§ PROBLEM TO SOLVE
In the material below, find the line containing "(i ≠ .readSample" and the line containing "(t.seq = .idle", then reproduce exactly both of them and every line between, and nothing else.

--- START ---

/-! ### Invariants -/

/-- The invariant holds at reset. -/
def Obligations.ResetMeetsTheInvariant : Prop := Inv State.reset

/-- Every step keeps the invariant: legal handle contents, `H.CRC` in step with the strap, the poll counter in
its range, every call recorded, and no register without a value in a block that has reset values (log 2). -/
def Obligations.EveryStepKeepsTheInvariant : Prop :=
  ∀ s t : State, Inv s → step s = .next t → Inv t

/-- An Init that returns `Ok` leaves a state from which nothing can fault: `H.MODE = SingleShot`,
`H.REP = Low`, an address, a CRC binding, and `H.SPEED`, the Sample and `ST.VALUE` as before.  The address is the
resolved selector (D6, D7; that KeepPrevious applies in Init too is log 15). -/
def Obligations.InitOkMakesTheBlockReady : Prop :=
  ∀ (s t : State) (selector : Nat), Inv s → exec (.init selector) s = .next t → t.seq = .idle →
    t.res = some .ok →
    Ready t ∧ t.h.addr = resolveAddr s.cfg.addrDefaultPolicy s.h.addr selector ∧
    t.h.mode = some .singleShot ∧ t.h.rep = some .low ∧ t.h.speed = s.h.speed ∧
    t.sample = s.sample ∧ t.stValue = s.stValue

/-- From a ready state no instruction of the specified configuration faults or is refused. -/
def Obligations.ReadyStatesNeverFault : Prop :=
  ∀ (s : State) (i : Instr), Ready s →
    i ∉ [Instr.cmdSingleShotStretchLow, .cmdSingleShotStretchMedium, .cmdSingleShotStretchHigh] →
    ∃ t, exec i s = .next t

/-- Every step but a pulse of the reset input keeps a ready state ready: after one successful Init no
register is ever read without a value again. -/
def Obligations.EveryStepKeepsReadiness : Prop :=
  ∀ s t : State, Ready s → (∀ rest, s.host ≠ .rst :: rest) → step s = .next t → Ready t

/-- If every adapter call returns, every operation ends: `SEQ` idle and one of the results that operation can
return in `RES`. -/
def Obligations.ReturningAdapterEndsEveryOperation : Prop :=
  ∀ (s : State) (i : Instr), Ready s → AdapterReturns s → isRequest i = true →
    ∃ t r, exec i s = .next t ∧ t.seq = .idle ∧ t.res = some r ∧ mayReturn s i r = true

/-! ### What results say -/

/-- An operation that ended left one of the results its row of the result table allows. -/
def Obligations.ResultsFollowTheTable : Prop :=
  ∀ (s t : State) (i : Instr), isRequest i = true → exec i s = .next t → t.seq = .idle →
    ∃ r, t.res = some r ∧ mayReturn s i r = true

/-- `NoData` has a single cause: the NACK code on the one Receive of a Periodic or ART ReadSample. -/
def Obligations.NoDataHasOneCause : Prop :=
  ∀ (s t : State) (i : Instr), isRequest i = true → exec i s = .next t → t.seq = .idle →
    (t.res = some .noData ↔
      i = .readSample ∧ (s.h.mode = some .periodic ∨ s.h.mode = some .art) ∧
      s.statusAt 0 = some 0 ∧ s.statusAt 1 ≠ some 0 ∧ s.statusAt 1 = some s.cfg.nackCode)

/-- If a call an instruction makes never returns, and only then, the block is left busy: no call follows it, `RES`
is as before, and a further request is refused (the next state is the model's form of the stuck state, log 6). -/
def Obligations.ACallThatNeverReturnsHangsTheBlock : Prop :=
  ∀ (s t : State) (i : Instr), exec i s = .next t →
    ∃ l, t.trace = s.trace ++ l ∧ (t.seq ≠ .idle ↔ ∃ e ∈ l, e.reply = .never) ∧
      ((∃ e ∈ l, e.reply = .never) →
        t.res = s.res ∧ (∃ c l', l = l' ++ [⟨c, .never⟩] ∧ ∀ e ∈ l', e.reply ≠ .never) ∧
        ∀ w rest, step { t with host := .request w :: rest } = .refused .requestWhileBusy)

/-! ### Frames -/

/-- A mode-setting operation that does not end in `Ok` leaves every handle register as it was. -/
def Obligations.FailedModeSettingKeepsTheHandle : Prop :=
  ∀ (s t : State) (i : Instr),
    ((∃ r, i = .setSingleShot r) ∨ (∃ v r, i = .setPeriodic v r) ∨ i = .setART) →
    exec i s = .next t → (t.seq ≠ .idle ∨ t.res ≠ some .ok) → t.h = s.h

/-- Only Init, the three mode-setting operations and SetAddressI2C write the handle. -/
def Obligations.HandleIsWrittenByItsOwnersOnly : Prop :=
  ∀ (s t : State) (i : Instr), exec i s = .next t →
    (∀ sel, i ≠ .init sel ∧ i ≠ .setAddressI2C sel) → (∀ r, i ≠ .setSingleShot r) →
    (∀ v r, i ≠ .setPeriodic v r) → i ≠ .setART → t.h = s.h

/-- The handle fields an operation does not own are left unchanged (decision D17). -/
def Obligations.UnownedHandleFieldsAreKept : Prop :=
  ∀ s t : State,
    (∀ rep, exec (.setSingleShot rep) s = .next t →
      t.h.addr = s.h.addr ∧ t.h.speed = s.h.speed ∧ t.h.crc = s.h.crc) ∧
    (∀ speed rep, exec (.setPeriodic speed rep) s = .next t →
      t.h.addr = s.h.addr ∧ t.h.crc = s.h.crc) ∧
    (exec .setART s = .next t →
      t.h.addr = s.h.addr ∧ t.h.rep = s.h.rep ∧ t.h.speed = s.h.speed ∧ t.h.crc = s.h.crc) ∧
    (∀ sel, exec (.setAddressI2C sel) s = .next t →
      t.h.mode = s.h.mode ∧ t.h.rep = s.h.rep ∧ t.h.speed = s.h.speed ∧ t.h.crc = s.h.crc) ∧
    (∀ sel, exec (.init sel) s = .next t → t.h.speed = s.h.speed)

/-- Only ReadSample writes the Sample, only ReadStatus writes `ST.VALUE`, and no instruction changes the
configuration or what the host presents next. -/
def Obligations.OutputsAreWrittenByTheirOwnersOnly : Prop :=
  ∀ (s t : State) (i : Instr), exec i s = .next t →
    (i ≠ .readSample → t.sample = s.sample) ∧ (i ≠ .readStatus → t.stValue = s.stValue) ∧
    t.cfg = s.cfg ∧ t.host = s.host

/-- What a ReadSample that ended leaves in the Sample: after `Ok` five values, the derived ones within `CVT_TOL` of
the exact rationals of the raw counts beside them; after `CrcError` the derived fields as before; after any other
result all of it as before (decisions D12, D20; how the open rounding is held is log 13). -/
def Obligations.SampleAfterEachResult : Prop :=
  ∀ s t : State, exec .readSample s = .next t → t.seq = .idle →
    (t.res = some .ok → ∃ (tw hw : Word) (c f x : Flt),
      t.sample = ⟨some tw, some hw, some c, some f, some x⟩ ∧
      |c - celsiusQ tw| ≤ Config.cvtTol ∧ |f - fahrenheitQ tw| ≤ Config.cvtTol ∧
      |x - humidityQ hw| ≤ Config.cvtTol) ∧
    (t.res ≠ some .ok → t.res ≠ some .crcError → t.sample = s.sample) ∧
    (t.res = some .crcError → t.sample.celsius = s.sample.celsius ∧
      t.sample.fahrenheit = s.sample.fahrenheit ∧ t.sample.humidity = s.sample.humidity)

/-! ### The call trace -/

/-- An instruction only appends calls to the trace, takes one answer per call, and an operation that ended has
no call outstanding. -/
def Obligations.CallsAreRecordedInOrder : Prop :=
  ∀ (s t : State) (i : Instr), exec i s = .next t →
    ∃ l, t.trace = s.trace ++ l ∧ t.calls = s.calls + l.length ∧ t.adapter = s.adapter.drop l.length ∧
      (t.seq = .idle → ∀ e ∈ l, e.reply ≠ .never)

/-- Every call an instruction makes is one the block may make: a Send of a code of the tables or a Receive of
6 or 3 bytes, to `0x44` or `0x45`, or a Delay of 1 or 2 ms. -/
def Obligations.EveryCallIsLegal : Prop :=
  ∀ (s t : State) (i : Instr), Inv s → exec i s = .next t →
    ∃ l, t.trace = s.trace ++ l ∧ ∀ e ∈ l, e.call.legal

/-- An instruction makes at most 1 Send, 20 Receives, 20 Delays, 2 CRC calls and 1 platform call. -/
def Obligations.CallsAreBounded : Prop :=
  ∀ (s t : State) (i : Instr), exec i s = .next t →
    ∃ l, t.trace = s.trace ++ l ∧ countCalls Call.isSend l ≤ 1 ∧ countCalls Call.isRecv l ≤ 20 ∧
      countCalls Call.isDelay l ≤ 20 ∧ countCalls Call.isCrc l ≤ 2 ∧ countCalls Call.isPlatform l ≤ 1

/-! ### What is never read -/

/-- No instruction reads `H.SPEED`: its content before changes nothing but, perhaps, its content after, and for every
instruction but SetPeriodic, which alone writes it, it is passed on as it was. -/
def Obligations.SpeedIsNeverRead : Prop :=
  (∀ (i : Instr) (s : State) (v : Reg Speed),
    mapNext (fun t => t.withSpeed none) (exec i (s.withSpeed v)) =
      mapNext (fun t => t.withSpeed none) (exec i s)) ∧
  ∀ (i : Instr) (s : State) (v : Reg Speed), (∀ sp rp, i ≠ .setPeriodic sp rp) →
    exec i (s.withSpeed v) = mapNext (fun t => t.withSpeed v) (exec i s)

/-- Nothing an instruction does to the handle, the trace or the sequencer depends on the output registers:
the Sample, `ST.VALUE` and the last result. -/
def Obligations.OutputsAreNeverRead : Prop :=
  ∀ (i : Instr) (s : State) (x : Sample) (v : Reg Word) (r : Reg Result),
    mapNext (fun t => t.withOutputs ⟨none, none, none, none, none⟩ none none) (exec i (s.withOutputs x v r)) =
      mapNext (fun t => t.withOutputs ⟨none, none, none, none, none⟩ none none) (exec i s)

/-- No value of the scratch registers is carried into an operation: their contents before it change nothing
but, perhaps, their contents after it. -/
def Obligations.ScratchIsNeverReadBeforeWritten : Prop :=
  ∀ (i : Instr) (s : State) (tx : TxBuf) (rx : RxBuf) (n : BitVec 5),
    mapNext (fun t => t.withScratch ⟨0, 0⟩ ⟨0, 0, 0, 0, 0, 0⟩ 0) (exec i (s.withScratch tx rx n)) =
      mapNext (fun t => t.withScratch ⟨0, 0⟩ ⟨0, 0, 0, 0, 0, 0⟩ 0) (exec i s)

/-! ### The converter -/

/-- The Celsius transfer function: both forms, its exact points and ends, its constant step. -/
def Obligations.CelsiusTransferFunction : Prop :=
  (∀ t : Word, celsiusQ t = (t.toNat : Rat) / 65535 * 175 - 45 ∧
    celsiusQ t = (175 * (t.toNat : Rat) - 45 * 65535) / 65535 ∧
    celsiusQ t = (175 * (t.toNat : Rat) - 2949075) / 65535 ∧ -45 ≤ celsiusQ t ∧ celsiusQ t ≤ 130) ∧
  (∀ t u : Word, t.toNat < u.toNat → celsiusQ t < celsiusQ u) ∧
  (∀ t u : Word, u.toNat = t.toNat + 1 → celsiusQ u - celsiusQ t = 175 / 65535) ∧
  celsiusQ 0 = -45 ∧ celsiusQ 65535 = 130 ∧ celsiusQ 26214 = 25 ∧ celsiusQ 26158 = 325715 / 13107

/-- The Fahrenheit transfer function, computed from the raw count, and that it agrees with Celsius exactly, which
the spec derives. -/
def Obligations.FahrenheitTransferFunction : Prop :=
  (∀ t : Word, fahrenheitQ t = (t.toNat : Rat) / 65535 * 315 - 49 ∧
    fahrenheitQ t = (315 * (t.toNat : Rat) - 3211215) / 65535 ∧
    -49 ≤ fahrenheitQ t ∧ fahrenheitQ t ≤ 266 ∧ fahrenheitQ t = celsiusQ t * (9 / 5) + 32) ∧
  fahrenheitQ 0 = -49 ∧ fahrenheitQ 65535 = 266 ∧ fahrenheitQ 26214 = 77 ∧
  fahrenheitQ 26158 = 335237 / 4369

/-- The humidity transfer function: its exact points and ends, its constant step, and that it never leaves 0 to
100, so nothing is clamped. -/
def Obligations.HumidityTransferFunction : Prop :=
  (∀ h : Word, humidityQ h = (h.toNat : Rat) / 65535 * 100 ∧ 0 ≤ humidityQ h ∧ humidityQ h ≤ 100) ∧
  (∀ h u : Word, u.toNat = h.toNat + 1 → humidityQ u - humidityQ h = 100 / 65535) ∧
  humidityQ 0 = 0 ∧ humidityQ 65535 = 100 ∧ humidityQ 32019 = 213460 / 4369
end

--- END ---

§ TASK ANSWER
    (i ≠ .readSample → t.sample = s.sample) ∧ (i ≠ .readStatus → t.stValue = s.stValue) ∧
    t.cfg = s.cfg ∧ t.host = s.host

/-- What a ReadSample that ended leaves in the Sample: after `Ok` five values, the derived ones within `CVT_TOL` of
the exact rationals of the raw counts beside them; after `CrcError` the derived fields as before; after any other
result all of it as before (decisions D12, D20; how the open rounding is held is log 13). -/
def Obligations.SampleAfterEachResult : Prop :=
  ∀ s t : State, exec .readSample s = .next t → t.seq = .idle →
    (t.res = some .ok → ∃ (tw hw : Word) (c f x : Flt),
      t.sample = ⟨some tw, some hw, some c, some f, some x⟩ ∧
      |c - celsiusQ tw| ≤ Config.cvtTol ∧ |f - fahrenheitQ tw| ≤ Config.cvtTol ∧
      |x - humidityQ hw| ≤ Config.cvtTol) ∧
    (t.res ≠ some .ok → t.res ≠ some .crcError → t.sample = s.sample) ∧
    (t.res = some .crcError → t.sample.celsius = s.sample.celsius ∧
      t.sample.fahrenheit = s.sample.fahrenheit ∧ t.sample.humidity = s.sample.humidity)

/-! ### The call trace -/

/-- An instruction only appends calls to the trace, takes one answer per call, and an operation that ended has
no call outstanding. -/
def Obligations.CallsAreRecordedInOrder : Prop :=
  ∀ (s t : State) (i : Instr), exec i s = .next t →
    ∃ l, t.trace = s.trace ++ l ∧ t.calls = s.calls + l.length ∧ t.adapter = s.adapter.drop l.length ∧
      (t.seq = .idle → ∀ e ∈ l, e.reply ≠ .never)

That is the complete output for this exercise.